Task: Copy out the data line by line exactly, from its start to the line bearing "(fun c => !c.sas.isEmpty)", inclusive.

Provided material:
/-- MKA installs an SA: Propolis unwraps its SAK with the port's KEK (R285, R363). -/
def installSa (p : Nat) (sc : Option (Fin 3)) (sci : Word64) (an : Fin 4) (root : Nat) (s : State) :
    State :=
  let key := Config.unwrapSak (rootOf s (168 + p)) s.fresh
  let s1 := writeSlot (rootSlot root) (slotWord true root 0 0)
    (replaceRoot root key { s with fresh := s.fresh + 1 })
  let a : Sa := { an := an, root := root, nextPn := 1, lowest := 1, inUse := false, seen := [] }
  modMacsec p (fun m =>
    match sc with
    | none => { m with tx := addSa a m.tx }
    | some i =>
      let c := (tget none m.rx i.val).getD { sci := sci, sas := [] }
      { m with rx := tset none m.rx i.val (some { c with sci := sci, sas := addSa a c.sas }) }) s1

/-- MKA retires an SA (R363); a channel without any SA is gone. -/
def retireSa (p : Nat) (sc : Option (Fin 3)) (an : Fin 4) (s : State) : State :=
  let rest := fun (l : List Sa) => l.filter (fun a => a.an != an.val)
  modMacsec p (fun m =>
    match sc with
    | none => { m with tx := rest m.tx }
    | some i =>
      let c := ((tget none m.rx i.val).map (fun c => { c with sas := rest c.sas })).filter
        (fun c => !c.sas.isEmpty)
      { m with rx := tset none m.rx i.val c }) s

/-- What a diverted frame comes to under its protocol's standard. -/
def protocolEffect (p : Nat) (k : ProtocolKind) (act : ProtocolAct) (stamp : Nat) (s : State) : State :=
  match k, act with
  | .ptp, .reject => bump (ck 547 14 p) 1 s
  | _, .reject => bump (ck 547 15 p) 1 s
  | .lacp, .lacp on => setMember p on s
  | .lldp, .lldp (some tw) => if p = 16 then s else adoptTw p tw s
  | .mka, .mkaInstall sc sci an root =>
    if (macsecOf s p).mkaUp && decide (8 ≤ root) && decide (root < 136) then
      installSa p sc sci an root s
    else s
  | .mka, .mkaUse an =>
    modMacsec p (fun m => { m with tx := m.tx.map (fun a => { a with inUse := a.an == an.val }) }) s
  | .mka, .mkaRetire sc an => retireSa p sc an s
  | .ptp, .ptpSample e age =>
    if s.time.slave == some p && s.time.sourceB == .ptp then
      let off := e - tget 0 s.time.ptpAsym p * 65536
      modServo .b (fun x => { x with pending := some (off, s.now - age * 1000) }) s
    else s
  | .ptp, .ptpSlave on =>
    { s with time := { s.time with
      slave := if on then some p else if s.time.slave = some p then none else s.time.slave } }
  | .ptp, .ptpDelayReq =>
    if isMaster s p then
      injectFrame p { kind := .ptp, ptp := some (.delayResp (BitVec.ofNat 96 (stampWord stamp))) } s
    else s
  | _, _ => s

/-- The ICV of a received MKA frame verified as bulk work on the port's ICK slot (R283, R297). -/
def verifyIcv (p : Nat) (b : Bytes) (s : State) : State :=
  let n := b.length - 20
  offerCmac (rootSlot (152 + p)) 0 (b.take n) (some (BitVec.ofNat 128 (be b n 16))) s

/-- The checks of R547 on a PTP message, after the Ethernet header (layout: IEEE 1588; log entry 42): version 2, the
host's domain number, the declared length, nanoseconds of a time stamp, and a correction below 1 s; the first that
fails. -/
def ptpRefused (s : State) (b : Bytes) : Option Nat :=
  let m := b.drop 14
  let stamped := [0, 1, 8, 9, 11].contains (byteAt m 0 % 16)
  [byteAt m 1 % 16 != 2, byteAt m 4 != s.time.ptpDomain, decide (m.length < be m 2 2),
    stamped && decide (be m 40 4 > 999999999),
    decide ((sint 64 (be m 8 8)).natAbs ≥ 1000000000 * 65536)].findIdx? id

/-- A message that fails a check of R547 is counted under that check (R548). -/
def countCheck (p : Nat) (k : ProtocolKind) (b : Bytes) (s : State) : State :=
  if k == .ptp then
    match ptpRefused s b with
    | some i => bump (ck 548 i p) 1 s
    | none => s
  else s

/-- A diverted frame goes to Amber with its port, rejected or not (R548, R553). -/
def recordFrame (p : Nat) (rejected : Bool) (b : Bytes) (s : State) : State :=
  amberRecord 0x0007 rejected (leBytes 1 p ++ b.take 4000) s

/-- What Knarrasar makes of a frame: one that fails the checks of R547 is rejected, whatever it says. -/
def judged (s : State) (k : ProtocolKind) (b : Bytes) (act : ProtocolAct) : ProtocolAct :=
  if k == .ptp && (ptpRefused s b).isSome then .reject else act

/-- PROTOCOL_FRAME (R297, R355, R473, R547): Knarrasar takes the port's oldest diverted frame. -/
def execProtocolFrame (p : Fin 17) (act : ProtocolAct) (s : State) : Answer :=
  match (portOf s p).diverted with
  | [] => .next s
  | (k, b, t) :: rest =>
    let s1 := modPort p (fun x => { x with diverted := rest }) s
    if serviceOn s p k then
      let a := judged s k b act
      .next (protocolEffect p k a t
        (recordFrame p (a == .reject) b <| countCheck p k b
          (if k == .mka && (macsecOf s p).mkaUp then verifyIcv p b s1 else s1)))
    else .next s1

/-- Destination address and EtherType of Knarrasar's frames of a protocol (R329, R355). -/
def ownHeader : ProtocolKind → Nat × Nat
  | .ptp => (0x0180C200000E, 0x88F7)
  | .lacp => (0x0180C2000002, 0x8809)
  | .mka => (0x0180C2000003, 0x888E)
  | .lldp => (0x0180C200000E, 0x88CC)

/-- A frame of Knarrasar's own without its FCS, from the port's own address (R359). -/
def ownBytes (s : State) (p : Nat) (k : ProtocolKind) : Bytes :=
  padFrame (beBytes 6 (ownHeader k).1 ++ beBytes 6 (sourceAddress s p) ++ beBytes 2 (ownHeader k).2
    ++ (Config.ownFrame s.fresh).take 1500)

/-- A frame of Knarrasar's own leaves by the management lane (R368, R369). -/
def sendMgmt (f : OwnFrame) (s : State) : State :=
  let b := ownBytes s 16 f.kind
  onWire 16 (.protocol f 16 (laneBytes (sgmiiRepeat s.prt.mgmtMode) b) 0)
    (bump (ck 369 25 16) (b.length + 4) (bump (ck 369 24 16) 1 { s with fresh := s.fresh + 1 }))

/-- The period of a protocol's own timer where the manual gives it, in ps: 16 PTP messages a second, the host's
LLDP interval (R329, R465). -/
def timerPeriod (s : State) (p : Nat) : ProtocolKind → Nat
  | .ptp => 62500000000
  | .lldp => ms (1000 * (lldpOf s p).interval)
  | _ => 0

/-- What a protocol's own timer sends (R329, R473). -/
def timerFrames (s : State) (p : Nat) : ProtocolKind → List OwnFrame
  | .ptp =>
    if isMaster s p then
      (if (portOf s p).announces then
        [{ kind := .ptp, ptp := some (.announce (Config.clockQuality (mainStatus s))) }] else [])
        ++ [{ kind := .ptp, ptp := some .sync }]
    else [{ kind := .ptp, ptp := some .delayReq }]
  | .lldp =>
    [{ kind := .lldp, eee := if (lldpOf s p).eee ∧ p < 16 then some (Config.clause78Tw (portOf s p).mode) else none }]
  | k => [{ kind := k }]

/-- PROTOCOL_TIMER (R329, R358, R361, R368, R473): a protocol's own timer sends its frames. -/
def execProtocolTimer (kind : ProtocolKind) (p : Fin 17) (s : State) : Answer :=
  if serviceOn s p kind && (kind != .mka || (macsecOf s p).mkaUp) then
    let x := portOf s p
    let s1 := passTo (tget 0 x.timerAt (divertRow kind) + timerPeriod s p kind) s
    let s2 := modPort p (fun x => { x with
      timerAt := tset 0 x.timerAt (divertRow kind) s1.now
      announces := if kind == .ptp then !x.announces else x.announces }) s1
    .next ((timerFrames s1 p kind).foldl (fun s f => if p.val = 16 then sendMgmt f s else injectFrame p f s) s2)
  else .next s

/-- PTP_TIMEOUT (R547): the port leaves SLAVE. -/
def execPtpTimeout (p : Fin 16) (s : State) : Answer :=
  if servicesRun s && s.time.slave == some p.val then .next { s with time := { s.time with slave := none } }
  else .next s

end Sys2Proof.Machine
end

Written answer:
/-- MKA installs an SA: Propolis unwraps its SAK with the port's KEK (R285, R363). -/
def installSa (p : Nat) (sc : Option (Fin 3)) (sci : Word64) (an : Fin 4) (root : Nat) (s : State) :
    State :=
  let key := Config.unwrapSak (rootOf s (168 + p)) s.fresh
  let s1 := writeSlot (rootSlot root) (slotWord true root 0 0)
    (replaceRoot root key { s with fresh := s.fresh + 1 })
  let a : Sa := { an := an, root := root, nextPn := 1, lowest := 1, inUse := false, seen := [] }
  modMacsec p (fun m =>
    match sc with
    | none => { m with tx := addSa a m.tx }
    | some i =>
      let c := (tget none m.rx i.val).getD { sci := sci, sas := [] }
      { m with rx := tset none m.rx i.val (some { c with sci := sci, sas := addSa a c.sas }) }) s1

/-- MKA retires an SA (R363); a channel without any SA is gone. -/
def retireSa (p : Nat) (sc : Option (Fin 3)) (an : Fin 4) (s : State) : State :=
  let rest := fun (l : List Sa) => l.filter (fun a => a.an != an.val)
  modMacsec p (fun m =>
    match sc with
    | none => { m with tx := rest m.tx }
    | some i =>
      let c := ((tget none m.rx i.val).map (fun c => { c with sas := rest c.sas })).filter
        (fun c => !c.sas.isEmpty)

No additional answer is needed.